-- ==== Sys2Proof/Machine/State.lean ====
section
/-! DEFINITION. The state of the machine: the block's registers and hidden state (10_state.md), the agents' coming answers,
the host, and the order of events, all plain data. -/

namespace Sys2Proof.Machine

/-- STATE (R31). The values 5 to 7 are never held. -/
inductive Session where
  | idle | enc | dec | done | failed
  deriving DecidableEq, Repr

/-- KIND (R46). -/
inductive Kind where
  | encode | decode
  deriving DecidableEq, Repr

/-- The error codes of STATUS.ERR (60_exceptions.md R300). -/
inductive ErrCode where
  | ok | illegalCmd | badState | precision | unknownSymbol | modelProtocol | ioError | pendingOverflow
  deriving DecidableEq, Repr

/-- The block's registers and flags (10_state.md R31-R48), but for BUSY and ARG0. -/
structure Regs where
  state : Session
  eos : Bool
  kind : Kind
  overrun : Bool
  exhausted : Bool
  err : ErrCode
  prec : BitVec 7
  low : Word
  high : Word
  code : Word
  pending : Word
  maxtot : Word
  bitcnt : Word
  symcnt : Word
  padcnt : Word
  result : Word
  deriving DecidableEq, Repr

/-- The values of R60. -/
def Regs.reset : Regs :=
  { state := .idle, eos := false, kind := .encode, overrun := false, exhausted := false, err := .ok, prec := 0, low := 0,
    high := 0, code := 0, pending := 0, maxtot := 0, bitcnt := 0, symcnt := 0, padcnt := 0, result := 0 }

/-- A host access by host address, of any width and alignment, so that the accesses of 20_memory.md R84 can be made.
`write` holds the value of a write; a read has none. -/
structure Access where
  addr : Nat
  bytes : Nat
  write : Option Word
  deriving DecidableEq, Repr

/-- What happens next, as seen from outside the block (log 4). -/
inductive Input where
  /-- The block goes on with the command in progress. -/
  | block
  /-- The host executes its next line. -/
  | host
  /-- A host access of any form. -/
  | access (a : Access)
  /-- The reset input is asserted (70_reset_and_hazards.md R340). -/
  | reset
  /-- An agent makes its next answer available. -/
  | answer (a : Answer)
  /-- The response to a request that reset abandoned arrives (R340). -/
  | late (t : Transaction)
  deriving DecidableEq, Repr

/-- The whole machine. INVENTORY.md lists the fields with their rules. -/
structure State where
  build : Build
  regs : Regs
  arg0 : Word
  argL : Word
  /-- The latched CMD word of the command in progress (log 19). -/
  cmd : Word
  busy : Bool
  ports : Ports
  /-- The finished transactions of the command in progress, in order: how far it has got (log 3). -/
  live : List Transaction
  outstanding : Option Request
  abandoned : List Request
  /-- The transactions of earlier commands, in order (log 9). -/
  trace : List Transaction
  host : HostAgent
  inputs : List Input
  /-- How many free values have been drawn (log 6). -/
  drawn : Nat
  deriving DecidableEq, Repr

/-- The machine stops with a fault. No arm of exec faults on every path. -/
inductive Fault where
  /-- A host access that is misaligned or not 8 bytes wide: a bus error, no block state changes (20_memory.md R84, R313).
  Raised by a host access. Safe. -/
  | busError (offset : Nat) (bytes : Nat)
  /-- A host access outside the 128-byte window, which is not addressed to the block (R80). Raised by a host access. Safe
  (log 11). -/
  | outsideWindow (addr : Nat)
  /-- The interval engine left the bounds of 41_interval_core.md R172, R175 or R184. No state that meets the invariant of
  Safety.lean raises it; R307 asks for a fault. Raised by NARROW, VALUE and RENORM. Safe (log 12). -/
  | arithmetic
  deriving DecidableEq, Repr

/-- The machine gives an instruction no meaning. -/
inductive Refusal where
  /-- An instruction with no meaning yet. No arm of exec raises it: every command is modelled. Safe. -/
  | notModelled (mnemonic : String)
  deriving DecidableEq, Repr

/-- No agent answers anything. -/
def Ports.none : Ports := { freq := [], total := [], symbol := [], sink := [], source := [] }

/-- A host with no program (log 13). -/
def HostAgent.none : HostAgent := { prog := [], pc := 0, acc := 0, halted := false }

/-- The machine right after reset: every block register at the value of R60, no command in progress, the reference build.
What is outside the block is empty (DESIGN CHOICE, logs 2, 4, 5, 6, 9 and 13). -/
def State.reset : State :=
  { build := Build.reference, regs := Regs.reset, arg0 := 0, argL := 0, cmd := 0, busy := false, ports := Ports.none,
    live := [], outstanding := Option.none, abandoned := [], trace := [], host := HostAgent.none, inputs := [], drawn := 0 }

end Sys2Proof.Machine
end

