-- ==== Sys2Proof/Certificates/Slice0/Obligations.lean ====
section
/-! DEFINITION. The statements about the machine, from the numbered rules of spec/. -/

open Sys2Proof Sys2Proof.Machine

/-! ## Command words -/

/-- R120, R125: decoding the word of a well-formed command gives the command back, with every PREC value. -/
def Obligations.DecodingUndoesEncoding : Prop :=
  ∀ i : Instr, i.wf = true → decode (encode i) = .ok i

/-- R124, R125: a word decodes to a command only as that command's own word, which fits the command's row of the table. -/
def Obligations.DecodedWordIsTheCommandsWord : Prop :=
  ∀ (w : Word) (i : Instr), decode w = .ok i →
    i.wf = true ∧ encode i = w ∧ i.row ∈ opcodeRows ∧ i.row.fits w = true

/-- R125, R126: a word is ILLEGAL exactly when it fits no row of the table of word patterns. -/
def Obligations.IllegalWordsFitNoRow : Prop :=
  ∀ w : Word, (∃ e, decode w = .error e) ↔ ∀ r ∈ opcodeRows, r.fits w = false

/-- Words written out from R120 and R125, and the illegal words of vectors V-E1 and V-H1. -/
def Obligations.SampleWordsDecode : Prop :=
  decode 0x0000000000000801#64 = .ok (.encStart 8) ∧ decode 0x0000000000004001#64 = .ok (.encStart 64) ∧
  decode 0x0000000000000002#64 = .ok .encode ∧ decode 0x0000000000000003#64 = .ok .finish ∧
  decode 0x0000000000000811#64 = .ok (.decStart 8) ∧ decode 0x0000000000000012#64 = .ok .decode ∧
  decode 0x0000000000000020#64 = .ok .abort ∧ decode 0x0000000000008801#64 = .error (.reservedBits 0x01#8) ∧
  decode 0x0000000000000102#64 = .error (.reservedBits 0x02#8) ∧
  decode 0x0000000000000004#64 = .error (.unassignedOpcode 0x04#8)

/-! ## Steps -/

/-- R280: with a command in progress and the block moving next (named by the oldest input, or because no input is left),
a step runs the latched word's command. That the block moves when no input is left is the model's choice (log 4). -/
def Obligations.StepRunsTheLatchedCommand : Prop :=
  ∀ (s : State) (i : Instr), s.busy = true → decode s.cmd = .ok i →
    (∀ rest, s.inputs = .block :: rest → step s = exec i { s with inputs := rest }) ∧
    (s.inputs = [] → step s = exec i s)

/-- R280, and the model's choice of log 14: withFetchWord makes a CMD write and puts the block next, so the very next step
runs the word, on ARG0 as latched. -/
def Obligations.StepRunsAFetchedWord : Prop :=
  ∀ (s : State) (nbits w : Nat) (i : Instr), decodeTableWord nbits w = some i →
    step (s.withFetchWord nbits w) = exec i (startCommand (tableWord nbits w) s)

/-- R285: an illegal word completes with ILLEGAL_CMD, makes no port transaction and changes nothing but ERR, EOS and BUSY.
The block moves next because the oldest input names it or, the model's choice of log 4, because no input is left. -/
def Obligations.IllegalWordCompletesWithIllegalCmd : Prop :=
  ∀ (s : State) (e : DecodeError), s.busy = true → decode s.cmd = .error e →
    (∀ rest, s.inputs = .block :: rest →
      step s = .next { s with
        inputs := rest, busy := false, live := [], outstanding := none
        regs := { s.regs with err := .illegalCmd, eos := false } }) ∧
    (s.inputs = [] →
      step s = .next { s with
        busy := false, live := [], outstanding := none
        regs := { s.regs with err := .illegalCmd, eos := false } })

/-- R280, R43: a CMD write between commands, by an access or by a `wr` line, sets BUSY and latches ARG0 and the word; it
changes no other register. That a host runs a `wr` line when no input is left is the model's choice (log 4). -/
def Obligations.CmdWriteStartsACommand : Prop :=
  ∀ (s : State) (v : Word), s.busy = false → s.live = [] → s.outstanding = none →
    hostWrite WinReg.cmd.offset v s = { s with busy := true, argL := s.arg0, cmd := v } ∧
    ∀ t, s.hostWrites WinReg.cmd.offset v t → step s = .next { t with busy := true, argL := s.arg0, cmd := v }

/-- R282: a CMD write while BUSY = 1, by an access or by a `wr` line, sets OVERRUN and changes nothing else. -/
def Obligations.CmdWriteWhileBusyIsDropped : Prop :=
  ∀ (s : State) (v : Word), s.busy = true →
    hostWrite WinReg.cmd.offset v s = { s with regs := { s.regs with overrun := true } } ∧
    ∀ t, s.hostWrites WinReg.cmd.offset v t → step s = .next { t with regs := { s.regs with overrun := true } }

/-- R287: a write to ARG0, by an access or by a `wr` line, stores the value at any time; a write at any offset but CMD's and
ARG0's is ignored. That a host runs a `wr` line when no input is left is the model's choice (log 4). -/
def Obligations.OtherHostWritesChangeOnlyArg0 : Prop :=
  ∀ (s : State) (v : Word),
    (hostWrite WinReg.arg0.offset v s = { s with arg0 := v } ∧
      ∀ t, s.hostWrites WinReg.arg0.offset v t → step s = .next { t with arg0 := v }) ∧
    ∀ offset, offset ≠ WinReg.cmd.offset → offset ≠ WinReg.arg0.offset →
      hostWrite offset v s = s ∧ ∀ t, s.hostWrites offset v t → step s = .next t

**What you need to do:** The first line of the entries above marks where to begin; repeat each line exactly through the one that contains "any form. -/", and include that line.

**Task answer:**
-- ==== Sys2Proof/Machine/State.lean ====
section
/-! DEFINITION. The state of the machine: the block's registers and hidden state (10_state.md), the agents' coming answers,
the host, and the order of events, all plain data. -/

namespace Sys2Proof.Machine

/-- STATE (R31). The values 5 to 7 are never held. -/
inductive Session where
  | idle | enc | dec | done | failed
  deriving DecidableEq, Repr

/-- KIND (R46). -/
inductive Kind where
  | encode | decode
  deriving DecidableEq, Repr

/-- The error codes of STATUS.ERR (60_exceptions.md R300). -/
inductive ErrCode where
  | ok | illegalCmd | badState | precision | unknownSymbol | modelProtocol | ioError | pendingOverflow
  deriving DecidableEq, Repr

/-- The block's registers and flags (10_state.md R31-R48), but for BUSY and ARG0. -/
structure Regs where
  state : Session
  eos : Bool
  kind : Kind
  overrun : Bool
  exhausted : Bool
  err : ErrCode
  prec : BitVec 7
  low : Word
  high : Word
  code : Word
  pending : Word
  maxtot : Word
  bitcnt : Word
  symcnt : Word
  padcnt : Word
  result : Word
  deriving DecidableEq, Repr

/-- The values of R60. -/
def Regs.reset : Regs :=
  { state := .idle, eos := false, kind := .encode, overrun := false, exhausted := false, err := .ok, prec := 0, low := 0,
    high := 0, code := 0, pending := 0, maxtot := 0, bitcnt := 0, symcnt := 0, padcnt := 0, result := 0 }

/-- A host access by host address, of any width and alignment, so that the accesses of 20_memory.md R84 can be made.
`write` holds the value of a write; a read has none. -/
structure Access where
  addr : Nat
  bytes : Nat
  write : Option Word
  deriving DecidableEq, Repr

/-- What happens next, as seen from outside the block (log 4). -/
inductive Input where
  /-- The block goes on with the command in progress. -/
  | block
  /-- The host executes its next line. -/
  | host
  /-- A host access of any form. -/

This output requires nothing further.